GENEVA -- A crisis of huge proportions is brewing in Mali that could spread throughout the nine-nation Sahel region of northern Africa and beyond due to insufficient humanitarian aid for millions of people, top UN and U.S. officials said Friday.

Mali recently experienced a coup that emboldened rebels to seize the country's north. Islamist and other insurgent rebel factions have since been fighting each other as they try to keep ahold of northern Mali. The violence, and the imposition of harsh Islamic law in some areas, has forced many residents to flee their homes.

The officials warned that widespread hunger, displacement, insecurity, political unrest and other factors in Mali are putting countless lives at risk -- and setting the stage for a global headache.

"There is a very serious threat for peace and security, not only for the whole region but, in my opinion, with global implications," UN High Commissioner for Refugees Antonio Guterres told reporters at the UN in Geneva. "We are witnessing in the Sahel a dramatic humanitarian situation."

Guterres appeared a press conference beside U.S. Assistant Secretary of State Anne Richard, who oversees population, refugees and migration. They had just returned from a trip to visit Malian refugees in Burkina Faso.

Guterres said 260,000 Malian refugees have fled for neighbouring Mauritania, Niger and Burkina Faso, which have kept their borders open and shared their food supplies despite the dire hunger crisis they face within their own nations. Some 200,000 people also have been displaced within Mali, facing dire conditions.

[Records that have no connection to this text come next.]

/-- A fetch that hits touches its line (R121). -/
theorem fetchCommit_hit {k : Key} {i : Fin 4} {s : State} (h : pfHits k i s) : fetchCommit k s = touchPf i s := by
  rw [fetchCommit, pfFind_some.2 h]; rfl

/-- A fetch that misses installs the memory cell in the oldest line and touches that line (R121). -/
theorem fetchCommit_miss {k : Key} {s : State} (h : pfMisses k s) :
    fetchCommit k s = touchPf s.pf.oldest
      (setPfLine s.pf.oldest ⟨true, k, (memRead (translate k s) s).word, (memRead (translate k s) s).tag⟩ s) := by
  rw [fetchCommit, pfFind_none.2 h, fetchCell_miss h]

/-- The lines after a fetch that misses (R121). -/
theorem fetchCommit_miss_lines {k : Key} {s : State} (h : pfMisses k s) (j : Fin 4) :
    (fetchCommit k s).pf.lines[j.val] =
      if j = s.pf.oldest then ⟨true, k, (memRead (translate k s) s).word, (memRead (translate k s) s).tag⟩
      else s.pf.lines[j.val] := by
  rw [fetchCommit_miss h]
  exact setPfLine_get _ j _ s

/-- Settles O60: the cell found and the line touched or installed, for a hit and for a miss. -/
theorem fetchFindsAndInstalls : Obligations.FetchFindsAndInstalls := by
  intro k s
  refine ⟨fun i h => ⟨fetchCell_hit h, fetchCommit_hit h⟩, fun h => ?_⟩
  exact ⟨fetchCell_miss h, by rw [fetchCommit_miss h]; rfl, (fetchCommit_miss_lines h _).trans (if_pos rfl),
    fun j hj => (fetchCommit_miss_lines h j).trans (if_neg hj), by rw [fetchCommit_miss h]; rfl,
    by rw [fetchCommit_miss h]; rfl⟩

end Sys2Proof.Machine
end

section
/-!
PROOFS. The statements about the encoding: decoding and encoding are inverse to each other, a half selects one row, and
the addresses of an operand.
-/

namespace Sys2Proof

/-! ### Instructions by operation and fields -/

@[simp] theorem op_ofOp (r : Idx) (a : Addr) (o : Op) : (Instr.ofOp r a o).op = o := by cases o <;> rfl

@[simp] theorem r_ofOp (r : Idx) (a : Addr) (o : Op) : (Instr.ofOp r a o).r = r := by cases o <;> rfl

@[simp] theorem addr_ofOp (r : Idx) (a : Addr) (o : Op) : (Instr.ofOp r a o).addr = a := by cases o <;> rfl

/-- An instruction is its operation with its two fields. -/
theorem ofOp_op (i : Instr) : Instr.ofOp i.r i.addr i.op = i := by cases i <;> rfl

/-! ### The opcode tables -/

/-- The operation that the decoder's tables give an opcode (R157, R158). -/
def Opcode.op : Opcode → Op
  | .short S => shortOp S
  | .long L => longOp L

/-- The opcode belongs to the long form (R158). -/
def Opcode.isLong : Opcode → Bool
  | .short _ => false
  | .long _ => true

/-- The tables of the decoder undo the table of the encoder. -/
theorem op_opcode (o : Op) : o.opcode.op = o := by cases o <;> rfl

theorem opcode_shortOp (S : BitVec 6) : (shortOp S).opcode = .short S := by
  revert S; decide

theorem opcode_longOp (L : BitVec 4) : (longOp L).opcode = .long L := by
  revert L; decide

/-- The table of the encoder undoes the tables of the decoder. -/
@[simp] theorem opcode_op (c : Opcode) : c.op.opcode = c := by
  cases c with
  | short S => exact opcode_shortOp S
  | long L => exact opcode_longOp L

theorem isLong_opcode (o : Op) : o.opcode.isLong = o.isLong := by cases o <;> rfl

@[simp] theorem isLong_op (c : Opcode) : c.op.isLong = c.isLong := by rw [← isLong_opcode, opcode_op]

/-! ### The fields of a half -/

/-- The opcode that a half holds (R152, R153). -/
def opcodeField (h : Half) : Opcode := if formatBit h then .long (longField h) else .short (shortField h)

/-- The address field that a half holds (R152, R153). -/
def addrField (h : Half) : Addr := if formatBit h then longAddr h else shortAddr h

/-- A half decodes to the operation of its opcode field, with its register and address fields. -/
theorem decode_eq_ofOp (h : Half) : decode h = Instr.ofOp (idxField h) (addrField h) (opcodeField h).op := by
  unfold decode addrField opcodeField
  split <;> rfl

@[simp] theorem op_decode (h : Half) : (decode h).op = (opcodeField h).op := by rw [decode_eq_ofOp, op_ofOp]

@[simp] theorem r_decode (h : Half) : (decode h).r = idxField h := by rw [decode_eq_ofOp, r_ofOp]

@[simp] theorem addr_decode (h : Half) : (decode h).addr = addrField h := by rw [decode_eq_ofOp, addr_ofOp]

/-- The short form's address: three copies of `E` above the literal (R153). -/
theorem shortAddr_eq_append (h : Half) :
    shortAddr h = (if h.getLsbD 18 then 7#3 else 0#3) ++ h.extractLsb' 0 12 := by
  have hlow : (h.extractLsb' 0 12).setWidth 15 = 0#3 ++ h.extractLsb' 0 12 :=
    BitVec.setWidth_eq_append (by decide)
  have hhigh : 0o70000#15 = 7#3 ++ 0#12 := rfl
  simp only [shortAddr, hlow, hhigh]
  split
  · calc
      _ = (7#3 ||| 0#3) ++ (0#12 ||| h.extractLsb' 0 12) := BitVec.or_append
      _ = _ := by rw [BitVec.or_zero, BitVec.zero_or]
  · rfl

/-- A field of one bit. -/
theorem extractLsb'_bit (h : Half) (i : Nat) : h.extractLsb' i 1 = BitVec.ofBool (h.getLsbD i) := by
  apply BitVec.eq_of_getLsbD_eq
  intro j hj
  obtain rfl : j = 0 := by omega
  simp

/-- Every address of the short form is one that the short form reaches (R153). -/
theorem shortAddressOk_shortAddr (h : Half) : shortAddressOk (shortAddr h) = true := by
  rw [shortAddressOk, shortAddr_eq_append, BitVec.extractLsb'_append_eq_left]
  split <;> rfl

/-! ### A half is the encoding of its fields -/

/-- A short half is made of its fields (R153). -/
theorem encodeShort_fields {h : Half} (hf : formatBit h = false) :
    encodeShort (idxField h) (shortField h) (shortAddr h) = h := by
  have hF : 0#1 = h.extractLsb' 19 1 := by rw [extractLsb'_bit, ← formatBit, hf]; rfl
  have hE : (shortAddr h).extractLsb' 12 1 = h.extractLsb' 18 1 := by
    rw [shortAddr_eq_append, BitVec.extractLsb'_append_eq_of_le (by decide), extractLsb'_bit]
    cases h.getLsbD 18 <;> rfl
  have hlow : (shortAddr h).extractLsb' 0 12 = h.extractLsb' 0 12 := by
    rw [shortAddr_eq_append, BitVec.extractLsb'_append_eq_right]
  rw [encodeShort, hF, hE, hlow, idxField, shortField]
  rw [BitVec.extractLsb'_append_extractLsb'_eq_extractLsb' (show 20 = 19 + 1 from rfl),
    BitVec.extractLsb'_append_extractLsb'_eq_extractLsb' (show 19 = 18 + 1 from rfl),
    BitVec.extractLsb'_append_extractLsb'_eq_extractLsb' (show 18 = 12 + 6 from rfl),
    BitVec.extractLsb'_append_extractLsb'_eq_extractLsb' (show 12 = 0 + 12 from rfl)]
  exact BitVec.extractLsb'_eq_self

/-- A long half is made of its fields (R152). -/
theorem encodeLong_fields {h : Half} (hf : formatBit h = true) :
    encodeLong (idxField h) (longField h) (longAddr h) = h := by
  have hF : 1#1 = h.extractLsb' 19 1 := by rw [extractLsb'_bit, ← formatBit, hf]; rfl
  rw [encodeLong, hF, idxField, longField, longAddr]
  rw [BitVec.extractLsb'_append_extractLsb'_eq_extractLsb' (show 20 = 19 + 1 from rfl),
    BitVec.extractLsb'_append_extractLsb'_eq_extractLsb' (show 19 = 15 + 4 from rfl),
    BitVec.extractLsb'_append_extractLsb'_eq_extractLsb' (show 15 = 0 + 15 from rfl)]
  exact BitVec.extractLsb'_eq_self

/-- A half decodes to an instruction that encodes to the half (R151, R152, R153). -/
theorem encode_decode (h : Half) : encode (decode h) = h := by
  simp only [encode, op_decode, opcode_op, r_decode, addr_decode, opcodeField, addrField]
  cases hf : formatBit h with
  | true => exact encodeLong_fields hf
  | false => exact encodeShort_fields hf

/-- A half decodes to an instruction whose form can hold its address (R152, R153). -/
theorem wf_decode (h : Half) : (decode h).wf = true := by
  simp only [Instr.wf, op_decode, isLong_op, addr_decode, opcodeField, addrField]
  cases formatBit h with
  | true => rfl
  | false => exact shortAddressOk_shortAddr h

/-- Settles O2: the decoded fields are well formed, and the half is made of them. -/
theorem encodeOfDecode : Obligations.EncodeOfDecode := fun h => ⟨wf_decode h, encode_decode h⟩

/-! ### Mask and match -/

/-- The fields of the short match (R159). -/
theorem fields_shortMatch (S : BitVec 6) :
    formatBit (S.setWidth 24 <<< 12) = false ∧ shortField (S.setWidth 24 <<< 12) = S := by
  revert S; decide

/-- The fields of the long match (R159). -/
theorem fields_longMatch (L : BitVec 4) :
    formatBit (0x080000#24 ||| (L.setWidth 24 <<< 15)) = true ∧
      longField (0x080000#24 ||| (L.setWidth 24 <<< 15)) = L := by
  revert L; decide

/-- A half with a short row's selecting bits holds its opcode (R159). -/
theorem short_selected {h : Half} {S : BitVec 6} (e : h &&& 0x0BF000#24 = S.setWidth 24 <<< 12) :
    opcodeField h = .short S := by
  obtain ⟨hF, hS⟩ := fields_shortMatch S
  have hformat : formatBit (h &&& 0x0BF000#24) = formatBit h :=
    BitVec.getLsbD_and.trans (Bool.and_true _)
  have hopcode : shortField (h &&& 0x0BF000#24) = shortField h :=
    BitVec.extractLsb'_and.trans BitVec.and_allOnes
  rw [e] at hformat hopcode
  rw [opcodeField, ← hformat, ← hopcode, hF, hS]; rfl

/-- A half with a long row's selecting bits holds its opcode (R159). -/
theorem long_selected {h : Half} {L : BitVec 4}
    (e : h &&& 0x0F8000#24 = 0x080000#24 ||| (L.setWidth 24 <<< 15)) : opcodeField h = .long L := by
  obtain ⟨hF, hL⟩ := fields_longMatch L
  have hformat : formatBit (h &&& 0x0F8000#24) = formatBit h :=
    BitVec.getLsbD_and.trans (Bool.and_true _)
  have hopcode : longField (h &&& 0x0F8000#24) = longField h :=
    BitVec.extractLsb'_and.trans BitVec.and_allOnes
  rw [e] at hformat hopcode
  rw [opcodeField, ← hformat, ← hopcode, hF, hL]; rfl

/-- A half that selects an operation holds its opcode (R159). -/
theorem opcodeField_of_selectedBy {o : Op} {h : Half} (hs : o.selectedBy h = true) : opcodeField h = o.opcode := by
  have e := beq_iff_eq.1 hs
  cases ho : o.opcode with
  | short S => rw [ho] at e; exact short_selected e
  | long L => rw [ho] at e; exact long_selected e

/-- The encoding of every instruction has the selecting bits of its row and holds its fields. -/
theorem encodingMatchesRow (i : Instr) : Laws.EncodingMatchesRow.Statement i := by
  have hl := isLong_opcode i.op
  cases ho : i.op.opcode with
  | short S => exact Laws.EncodingMatchesRow.of_short ho (by rw [← hl, ho]; rfl)
  | long L => exact Laws.EncodingMatchesRow.of_long ho (by rw [← hl, ho]; rfl)

/-- The decoder finds the one operation that a half selects (R159). -/
theorem op_decode_eq_iff {o : Op} {h : Half} : o = (decode h).op ↔ o.selectedBy h = true := by
  constructor
  · rintro rfl
    obtain ⟨hs, -⟩ := encodingMatchesRow (decode h)
    rwa [encode_decode] at hs
  · intro hs
    rw [op_decode, opcodeField_of_selectedBy hs, op_opcode]

/-- Settles O3: the decoded operation is the one selected, and selecting is the row's mask and match. -/
theorem everyHalfSelectsOneRow : Obligations.EveryHalfSelectsOneRow := by
  intro h o
  rw [op_decode_eq_iff, Op.selectedBy, beq_iff_eq]
  cases o.opcode <;> rfl

/-! ### The decoding of an encoding -/

/-- Decoding finds the three parts of a well-formed instruction in its encoding (R151, R152, R153). -/
theorem decode_encode {i : Instr} (hw : i.wf = true) : decode (encode i) = i := by
  obtain ⟨hs, hr, hf, ha⟩ := encodingMatchesRow i
  have hop : (opcodeField (encode i)).op = i.op := by rw [opcodeField_of_selectedBy hs, op_opcode]
  have haddr : addrField (encode i) = i.addr := by rw [addrField, hf]; exact ha hw
  rw [decode_eq_ofOp, hr, haddr, hop, ofOp_op]

/-- Settles O1, by the opcode, the register and the address that the encoding holds. -/
theorem decodeOfEncode : Obligations.DecodeOfEncode := fun _ => decode_encode

/-- Settles O4: each word is evaluated by the decoder. -/
theorem sampleWordsDecode : Obligations.SampleWordsDecode :=
  ⟨rfl, rfl, rfl, rfl, rfl, rfl, rfl, rfl, rfl, rfl, rfl, rfl, rfl⟩

end Sys2Proof

namespace Sys2Proof.Machine

/-! ### The addresses of an operand -/

/-- A pending modification is added to the address field modulo 2^15 (R154). -/
theorem modified_toNat (addr : Addr) (s : State) :
    (modified addr s).toNat = (addr.toNat + if s.ruu.modPending then s.mod.toNat else 0) % 2 ^ 15 := by
  rw [modified, BitVec.toNat_add]
  split <;> rfl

The UN humanitarian office says 18 million people already face severe hunger and malnutrition in the Sahel region. In Mali, many of those in need are beyond the reach of aid workers, the two officials said.

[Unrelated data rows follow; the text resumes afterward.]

-- ==== Sys2Proof/Machine/Chunk.lean ====
section
/-! DEFINITION. The Chunk Serializer (43_chunk_serializer.md): the function (R75) and the command CHUNK (R79). -/

namespace Sys2Proof.Machine

variable {δ : Type}

/-- `chunk(t, d)` (R75): length, tag, data, and the CRC of tag and data. -/
def chunk (t d : ByteSeq) : ByteSeq :=
  u32be (BitVec.ofNat 32 d.length) ++ t ++ d ++ u32be (crc32 (t ++ d))

/-- Chunk data longer than CHUNK_DATA_MAX, which has no meaning (R78). -/
def dataTooLong (d : ByteSeq) : Bool := Config.chunkDataMax < d.length

/-- `chunk_cmd()` (R79). -/
def chunkCmd (s : State.Of δ) : CmdResult δ :=
  readBuffer s.opa fun t => readBuffer s.opb fun d =>
    if t.length ≠ 4 then .error .invalidChunkType
    else if dataTooLong d then .refuse .chunkDataTooLong
    else withinOut s.cfg.capOut (chunk t d)

/-- CHUNK: OUT takes the chunk of type tag OPA and data OPB (R79). -/
def execChunk (s : State.Of δ) : Host.Outcome (State.Of δ) Fault Refusal := finish s (chunkCmd s)

end Sys2Proof.Machine
end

"The United States is very concerned about the crisis, and we're also concerned that's there not sufficient resources going to it," said Richard, adding the U.S. has contributed $355 million of aid and food to countries in the Sahel, including $34.5 million for refugees.

A group of middle-ranking soldiers toppled Mali's democratically elected president in March. After international pressure, they allowed an interim president to be named in April. But in May, that interim leader, Dioncounda Traore, was beaten up by a group of protesters, and left the country for medical treatment. He returned last week.

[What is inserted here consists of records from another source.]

-- ==== Sys2Proof/Laws/Frame.lean ====
section
/-! SUPPORT. The framer as the core runs it is the function of R62, and every `BufRead` of it is in range (R36). -/

namespace Sys2Proof.Machine

@[simp] theorem frame_zero (w : Nat) (b : ByteSeq) : frame w 0 b = [] := rfl

/-- R62's loop body: one more row at the end. -/
theorem frame_succ (w h : Nat) (b : ByteSeq) :
    frame w (h + 1) b = frame w h b ++ framedRow (slice b (h * w * 4) (w * 4)) := by
  simp [frame, List.range_succ]

/-- While its rows lie in the buffer, the core's framer gives the function's value. -/
theorem frameRows_eq {w : Nat} {b : ByteSeq} : ∀ {h : Nat}, h * w * 4 ≤ b.length →
    frameRows (some b) w h = .ok (frame w h b)
  | 0, _ => rfl
  | y + 1, hle => by
    have hrow : y * w * 4 + w * 4 ≤ b.length := by
      calc y * w * 4 + w * 4 = (y + 1) * w * 4 := by ring
        _ ≤ b.length := hle
    rw [frameRows, frameRows_eq (by omega), bufRead_of_le hrow, frame_succ]

/-- What the shared checks of FRAME and ENCODE answer: an error, or the continuation on the framed raster. -/
theorem framedThen_cases {δ : Type} (w h : Int) (b : ByteSeq) (k : ByteSeq → CmdResult δ) :
    (dimsOk w h = false ∧ framedThen w h b k = .error .invalidDimensions) ∨
    (dimsOk w h = true ∧ (b.length : Int) ≠ w * h * 4 ∧ framedThen w h b k = .error .invalidRaster) ∨
    (dimsOk w h = true ∧ (b.length : Int) = w * h * 4 ∧ framedThen w h b k = k (frame w.toNat h.toNat b)) := by
  cases hd : dimsOk w h with
  | false => simp [framedThen, hd]
  | true =>
    by_cases hl : (b.length : Int) = w * h * 4
    · obtain ⟨m, n, rfl, rfl, -⟩ := dimsOk_nat hd
      have hle : n * m * 4 ≤ b.length := by
        have : b.length = m * n * 4 := by exact_mod_cast hl
        rw [this, Nat.mul_comm n m]
      have hrows : frameRows (some b) ((m : Int).toNat) ((n : Int).toNat) = .ok (frame m n b) := frameRows_eq hle
      right; right
      refine ⟨rfl, hl, ?_⟩
      simp [framedThen, hd, hl, frameRows_eq hle]
    · right; left
      exact ⟨rfl, hl, by simp [framedThen, hd, hl]⟩

end Sys2Proof.Machine
end

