-- ==== Sys2Proof/Laws/PerInstr.lean ====
section
/-! SUPPORT. Statements for all commands, one lemma per constructor of Instr. -/

namespace Sys2Proof.Laws.EncodingFields

/-- Of every command, legal or not: its word has the opcode of R48 in OP and 0 in RSV; BD and CT are the command's
own, 0 where it has none (R47, R49). -/
def Statement (i : Instr) : Prop :=
  opField (encode i) = opcodeOf i ∧ rsvField (encode i) = 0 ∧
  match i with
  | .crc32 => bdField (encode i) = 0 ∧ ctField (encode i) = 0
  | .frame => bdField (encode i) = 0 ∧ ctField (encode i) = 0
  | .chunk => bdField (encode i) = 0 ∧ ctField (encode i) = 0
  | .ihdr bd ct => bdField (encode i) = bd ∧ ctField (encode i) = ct
  | .encode => bdField (encode i) = 0 ∧ ctField (encode i) = 0

theorem packFields_op (rsv ct bd op : Byte) : opField (packFields rsv ct bd op) = op := by
  ext i hi
  have hlt : i < 8 := hi
  simp [opField, packFields, BitVec.getLsbD_or, BitVec.getLsbD_shiftLeft]
  grind

theorem packFields_bd (rsv ct bd op : Byte) : bdField (packFields rsv ct bd op) = bd := by
  ext i hi
  have hlt : i < 8 := hi
  simp [bdField, packFields, BitVec.getLsbD_or, BitVec.getLsbD_shiftLeft]
  grind

theorem packFields_ct (rsv ct bd op : Byte) : ctField (packFields rsv ct bd op) = ct := by
  ext i hi
  have hlt : i < 8 := hi
  simp [ctField, packFields, BitVec.getLsbD_or, BitVec.getLsbD_shiftLeft]
  grind

theorem packFields_rsv (rsv ct bd op : Byte) : rsvField (packFields rsv ct bd op) = rsv := by
  ext i hi
  have hlt : i < 8 := hi
  simp [rsvField, packFields, BitVec.getLsbD_or, BitVec.getLsbD_shiftLeft]
  grind

theorem crc32 : Statement .crc32 := by
  refine ⟨?_, ?_, ?_, ?_⟩ <;> decide

theorem frame : Statement .frame := by
  refine ⟨?_, ?_, ?_, ?_⟩ <;> decide

theorem chunk : Statement .chunk := by
  refine ⟨?_, ?_, ?_, ?_⟩ <;> decide

theorem ihdr (bd ct : Byte) : Statement (.ihdr bd ct) :=
  ⟨packFields_op _ _ _ _, packFields_rsv _ _ _ _, packFields_bd _ _ _ _, packFields_ct _ _ _ _⟩

theorem encode : Statement .encode := by
  refine ⟨?_, ?_, ?_, ?_⟩ <;> decide

end Sys2Proof.Laws.EncodingFields
end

The initial coup gave insurgents in Mali an opening. Ethnic Tuareg rebels seeking secession took control of the country's north -- an area larger than France -- but were driven out in June by extremist Islamists with links to al-Qaida who vowed to introduce an ultra-strict interpretation of Islamic law.

Guterres said the threat goes "far beyond northern Mali" partly because many of the heavily armed fighters there have come from Libya, where they had been in the army and militias that supported the late Libyan dictator Moammar Gadhafi, and others have come from Nigeria, Somalia and Afghanistan.

The crisis in Mali could become conflated with the unrest in Sudan-South Sudan, Somalia and even Yemen, he said.

"So if proper humanitarian assistance is not provided, and if a political solution is not found, the risk of this conflict to go far beyond Mali is, in my opinion, enormous," Guterres said. "And the implications are very serious for the whole region. Let's not forget that many of the states of this region are very fragile."